§ Exercise material
BEGIN
-- ==== Sys2Proof/Machine/Operands.lean ====
section
/-! DEFINITION. The operand forms: the type of `ARG` each operation fixes, the types its `RES` can have, and the readers of
`ARG` (the table of 10_state.md rule R33). -/

namespace Sys2Proof.Machine

/-- The payload types of R33. -/
inductive Kind where
  | rgbIn | rgbOut | float | chroma | dims
  | rasterRgbIn | rasterRgbOut | rasterFloat | rasterChroma
  | grid | blocks | pixels | quad | coeffs | real | int
  | u9 | s5 | idx | u64 | s64 | accU | accS | codeword | block | bytes | stream
  deriving DecidableEq, Repr

def Raster.kind : Raster → Kind
  | .rgbIn _ => .rasterRgbIn
  | .rgbOut _ => .rasterRgbOut
  | .float _ => .rasterFloat
  | .chroma _ => .rasterChroma

def Payload.kind : Payload → Kind
  | .rgbIn _ => .rgbIn
  | .rgbOut _ => .rgbOut
  | .float _ => .float
  | .chroma _ => .chroma
  | .dims _ _ => .dims
  | .raster px _ _ => px.kind
  | .grid _ _ _ => .grid
  | .blocks _ => .blocks
  | .pixels _ => .pixels
  | .quad _ => .quad
  | .coeffs _ => .coeffs
  | .real _ => .real
  | .int _ => .int
  | .u9 _ => .u9
  | .s5 _ => .s5
  | .idx _ => .idx
  | .u64 _ => .u64
  | .s64 _ => .s64
  | .accU _ _ => .accU
  | .accS _ _ => .accS
  | .codeword _ => .codeword
  | .block _ => .block
  | .bytes _ _ _ _ => .bytes
  | .stream _ _ _ => .stream

/-- The column ARG of R33: the types of `ARG` an operation takes. CROP takes a raster of any pixel type. -/
def argKinds : Instr → List Kind
  | .rgb2f => [.rgbIn]
  | .cscfwd => [.float]
  | .cscinv => [.chroma]
  | .f2rgb => [.float]
  | .even => [.dims]
  | .crop => [.rasterRgbIn, .rasterRgbOut, .rasterFloat, .rasterChroma]
  | .decomp => [.rasterChroma]
  | .comp => [.grid]
  | .btfwd => [.quad]
  | .btinv => [.coeffs]
  | .qa => [.real]
  | .dqa => [.u9]
  | .qd => [.real]
  | .dqd => [.s5]
  | .qch => [.quad]
  | .dqch => [.idx]
  | .getu _ _ => [.u64]
  | .gets _ _ => [.u64]
  | .setu _ _ => [.accU]
  | .sets _ _ => [.accS]
  | .pack => [.block]
  | .unpack => [.codeword]
  | .w2b => [.codeword]
  | .b2w => [.bytes]
  | .encode => [.rasterRgbIn]
  | .decode => [.stream]

/-- The payload is of the type the operation fixes, and its dimensions are ones the instance's `DIM_W` carries (R7, R20, R33). -/
def accepts (ps : Params) (i : Instr) (p : Payload) : Bool := (argKinds i).contains p.kind && p.dimsFit ps.dimW

/-- The request is one the hardware's operand types admit: its command word is illegal, and then `ARG` is not examined (R72),
or `ARG` is of the type its operation fixes. -/
def Request.wellTyped (ps : Params) (r : Request) : Bool :=
  match decode r.cmd with
  | .ok i => accepts ps i r.arg
  | .error _ => true

/-! ### Readers of ARG -/

def Payload.rgbIn? : Payload → Option RgbIn
  | .rgbIn p => some p
  | _ => none

def Payload.float? : Payload → Option FloatPixel
  | .float p => some p
  | _ => none

def Payload.chroma? : Payload → Option ChromaPixel
  | .chroma p => some p
  | _ => none

def Payload.dims? : Payload → Option (Nat × Nat)
  | .dims w h => some (w, h)
  | _ => none

def Payload.raster? : Payload → Option (Raster × Nat × Nat)
  | .raster px w h => some (px, w, h)
  | _ => none

def Payload.chromaRaster? : Payload → Option (List ChromaPixel × Nat × Nat)
  | .raster (.chroma px) w h => some (px, w, h)
  | _ => none

def Payload.rgbInRaster? : Payload → Option (List RgbIn × Nat × Nat)
  | .raster (.rgbIn px) w h => some (px, w, h)
  | _ => none

def Payload.grid? : Payload → Option (List Block × Nat × Nat)
  | .grid bs w h => some (bs, w, h)
  | _ => none

def Payload.quad? : Payload → Option Quad
  | .quad v => some v
  | _ => none

def Payload.coeffs? : Payload → Option TransformedBlock
  | .coeffs t => some t
  | _ => none

def Payload.real? : Payload → Option REAL
  | .real x => some x
  | _ => none

def Payload.u9? : Payload → Option (BitVec 9)
  | .u9 c => some c
  | _ => none

def Payload.s5? : Payload → Option (BitVec 5)
  | .s5 c => some c
  | _ => none

def Payload.idx? : Payload → Option Idx
  | .idx i => some i
  | _ => none

def Payload.u64? : Payload → Option (BitVec 64)
  | .u64 v => some v
  | _ => none

def Payload.accU? : Payload → Option (Acc × BitVec 64)
  | .accU v f => some (v, f)
  | _ => none

def Payload.accS? : Payload → Option (Acc × BitVec 64)
  | .accS v f => some (v, f)
  | _ => none

def Payload.codeword? : Payload → Option Codeword
  | .codeword w => some w
  | _ => none

def Payload.block? : Payload → Option Block
  | .block b => some b
  | _ => none

def Payload.bytes? : Payload → Option (Byte × Byte × Byte × Byte)
  | .bytes b0 b1 b2 b3 => some (b0, b1, b2, b3)
  | _ => none

def Payload.stream? : Payload → Option (List Byte × Nat × Nat)
  | .stream st w h => some (st, w, h)
  | _ => none

/-! ### A payload for a command word placed by itself -/

/-- The all-zero, empty payload of the type an operation fixes: what `State.withFetchWord` puts beside a command word where no
payload of that type stands already (DESIGN CHOICE, safe: notes/assumptions/7.md). -/
def zeroArg : Instr → Payload
  | .rgb2f => .rgbIn ⟨0, 0, 0⟩
  | .cscfwd => .float ⟨0, 0, 0⟩
  | .cscinv => .chroma ⟨0, 0, 0⟩
  | .f2rgb => .float ⟨0, 0, 0⟩
  | .even => .dims 0 0
  | .crop => .raster (.rgbIn []) 0 0
  | .decomp => .raster (.chroma []) 0 0
  | .comp => .grid [] 0 0
  | .btfwd => .quad ⟨0, 0, 0, 0⟩
  | .btinv => .coeffs ⟨0, 0, 0, 0⟩
  | .qa => .real 0
  | .dqa => .u9 0
  | .qd => .real 0
  | .dqd => .s5 0
  | .qch => .quad ⟨0, 0, 0, 0⟩
  | .dqch => .idx 0
  | .getu _ _ => .u64 0
  | .gets _ _ => .u64 0
  | .setu _ _ => .accU 0 0
  | .sets _ _ => .accS 0 0
  | .pack => .block ⟨⟨0, 0, 0⟩, ⟨0, 0, 0⟩, ⟨0, 0, 0⟩, ⟨0, 0, 0⟩⟩
  | .unpack => .codeword 0
  | .w2b => .codeword 0
  | .b2w => .bytes 0 0 0 0
  | .encode => .raster (.rgbIn []) 0 0
  | .decode => .stream [] 0 0

/-- The request with another command word; its payload stays where the new operation takes it. -/
def Request.withCmd (ps : Params) (r : Request) (cmd : BitVec 32) : Request where
  cmd := cmd
  arg :=
    match decode cmd with
    | .ok i => if accepts ps i r.arg then r.arg else zeroArg i
    | .error _ => r.arg

end Sys2Proof.Machine
end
END
§ Activity
Search the data above for the word "decode" and report how many lines contain it, with nothing further.

§ Output of the exercise
4